/-- Four bytes as a little-endian word, R6. -/
def wordOfBytes (b0 b1 b2 b3 : Byte) : BitVec 32 := b3 ++ b2 ++ b1 ++ b0

/-- Decode the bytes at a program counter: the instruction and the bytes after it; `none` when too few bytes are
there, and the subcode of exception 0x01 where the word is not an instruction. -/
def decodeBytes (bs : List Byte) : Option (Except IllSub (Instr × List Byte)) :=
  match bs with
  | b0 :: b1 :: b2 :: b3 :: rest =>
    let w := wordOfBytes b0 b1 b2 b3
    if needsLit w then
      match rest with
      | c0 :: c1 :: c2 :: c3 :: rest' =>
        some (match decode w (wordOfBytes c0 c1 c2 c3) with
          | .ok i => .ok (i, rest')
          | .error e => .error e)
      | _ => none
    else
      some (match decode w 0#32 with
        | .ok i => .ok (i, rest)
        | .error e => .error e)
  | _ => none

/-- The bytes of one word, lowest address first (R6). -/
def bytesOfWord (w : BitVec 32) : List Byte :=
  [w.extractLsb' 0 8, w.extractLsb' 8 8, w.extractLsb' 16 8, w.extractLsb' 24 8]

/-- The eight bytes of a table word: its `nbits` bits and zeros above, up to the longest instruction. -/
def tableBytes (nbits w : Nat) : List Byte :=
  let v := w % 2 ^ nbits
  bytesOfWord (BitVec.ofNat 32 v) ++ bytesOfWord (BitVec.ofNat 32 (v / 2 ^ 32))

/-- The instruction that the decoder reads from a word of opcode_table.json. -/
def decodeTableWord (nbits w : Nat) : Option Instr :=
  match decodeBytes (tableBytes nbits w) with
  | some (.ok (i, _)) => some i
  | _ => none

end Sys2Proof
end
====================
*Work instruction:*
State how many lines of the listing include "BitVec", and write nothing else.

*Your response:*
3